-- ==== Sys2Proof/Syntax.lean ====
section
/-!
DEFINITION. The commands of the block: one constructor per row of spec/opcode_table.json, with the operands that the
row's rule gives it (what an accessor writes, which unit an event concerns, what the outside world delivers).
-/
namespace Sys2Proof

/-- The paths an access can come in on (R8, R56): the two host functions and the I3C target. -/
inductive Source where
  | f0 | f1 | i3c
  deriving DecidableEq, Repr

/-- The link-down conditions of R97. -/
inductive LinkCause where
  | signal | cdr | align | uncorr | localFault
  deriving DecidableEq, Repr

/-- What the shadow copy of the OTP array finds at a roll call (R496). -/
structure OtpReport where
  /-- addresses of uncorrectable words -/
  uncorr : List (BitVec 14)
  /-- words corrected -/
  corrected : BitVec 16
  deriving DecidableEq, Repr

/-- What built-in self-test and the ring walk of one die find (R64-R67). -/
structure RollReport where
  /-- failed units: unit kind code of R43 or R44, and number within the kind; an engine by 17 s + k of R49 -/
  failed : List (Nat × Nat)
  /-- failed buffer banks among the 128 and among the 4 spares -/
  banks : Nat
  spareBanks : Nat
  /-- spare control-store rows used, by die-local slice -/
  rows : List (BitVec 8)
  /-- duration in microseconds from RESET_N to DONE -/
  micros : BitVec 12
  /-- what the always-on block measures for the roll call: the highest temperature in 0.125 °C, VCORE in mV, and the
  frequency loss of each aging monitor in 0.01% (R11, R439, R478) -/
  temp : BitVec 16
  mv : BitVec 16
  losses : List (BitVec 16)
  deriving DecidableEq, Repr

/-- What becomes of a cell that a sub-link of the keel carries (R286, R290): it arrives, its CRC fails, or the line loses it. -/
inductive CellFate where
  | good | bad | lost
  deriving DecidableEq, Repr

/-- Why a receiver of the keel declares a sub-link failed (R290): loss of lock, no cell for 200 ns, a gap in SEQ, or more CRC
errors than KEEL_CTRL.CRC_LIMIT within 1 ms. -/
inductive SubFault where
  | lock | silence | gap | crc
  deriving DecidableEq, Repr

/-- A sub-link that a receiver declares failed, and why (R290). -/
structure SubFailure where
  sub : SubLink
  cause : SubFault
  deriving DecidableEq, Repr

/-- A sub-link that sends an IDLE cell, and whether the cell's CRC will hold on arrival (R285, R286). -/
structure IdleSend where
  sub : SubLink
  good : Bool
  deriving DecidableEq, Repr

/-- What one FEC codeword of a lane is found to hold (R91, R97, R101): no error, symbols that FEC corrects, or more. -/
inductive Codeword where
  | ok | corrected (symbols : Nat) | uncorr
  deriving DecidableEq, Repr

/-- What a silicon lane of a port receives as it locks (R80, R81, R91): the PCS or FEC lane that its alignment markers name,
whether the signal at the contacts is inverted, and how late it is in ps. -/
structure LaneMark where
  lane : Fin 8
  inverted : Bool
  skew : Nat
  deriving DecidableEq, Repr

/-- A port as it locks: what each of its lanes receives, lowest connector lane first (R91). -/
structure PortLock where
  port : Port
  marks : List LaneMark
  deriving DecidableEq, Repr

/-- A lane on which a condition of R97 shows, the codewords that it has delivered last, and by how many ps the skew of its port's
lanes varies, where that is known. -/
structure LaneFinding where
  lane : Lane
  cws : List Codeword
  variation : Option Nat
  deriving DecidableEq, Repr

/-- A lane on which a condition of R97 ends, and the codewords that it has delivered last. -/
structure LaneRun where
  lane : Lane
  cws : List Codeword
  deriving DecidableEq, Repr

/-- What FEC has found as a frame arrived (R97, R100, R101): an uncorrectable codeword in the frame, and the codewords of the port's
lanes, by their number within the port. -/
structure FecReport where
  uncorr : Bool
  cws : List (Fin 8 × List Codeword)
  deriving DecidableEq, Repr

/-- What a coefficient request of the training protocol moves (R83): one tap, up or down by a step, or all five, to the preset or to
the starting taps. -/
inductive CoefTarget where
  | tap (n : Fin 5)
  | preset
  | initial
  deriving DecidableEq, Repr

/-- Where a read reads: the offset in the page, and its size in bytes (R7). -/
structure ReadAt where
  off : BitVec 16
  size : Nat
  deriving DecidableEq, Repr

/-- What the QDR memory returns for one access (R127, R131). -/
inductive QdrErr where
  | ok | corrected | uncorr | addr
  deriving DecidableEq, Repr

/-- What an ECC check finds as data leaves a memory (R212, R460). -/
inductive EccErr where
  | ok | corrected | uncorr
  deriving DecidableEq, Repr

/-- Cells of a TCAM row that flip: the row by physical index (the guard bank from 16,384 on), and the bits of VALUE, of MASK and of
the pre-filter and PRIORITY that change. -/
structure TcamFlip where
  row : Nat
  value : BitVec 480 := 0
  mask : BitVec 480 := 0
  pf : Word := 0
  deriving DecidableEq, Repr

/-- Upsets of a TCAM that a search meets (R135): cells that have flipped since the last search, and rows whose copy is
uncorrectable. -/
structure TcamUpset where
  flips : List TcamFlip := []
  copyBad : List Nat := []
  deriving DecidableEq, Repr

- **What you need to do**: Extract each line holding the word "Bool" from the records.

- **Response**:
  good : Bool
  inverted : Bool
  uncorr : Bool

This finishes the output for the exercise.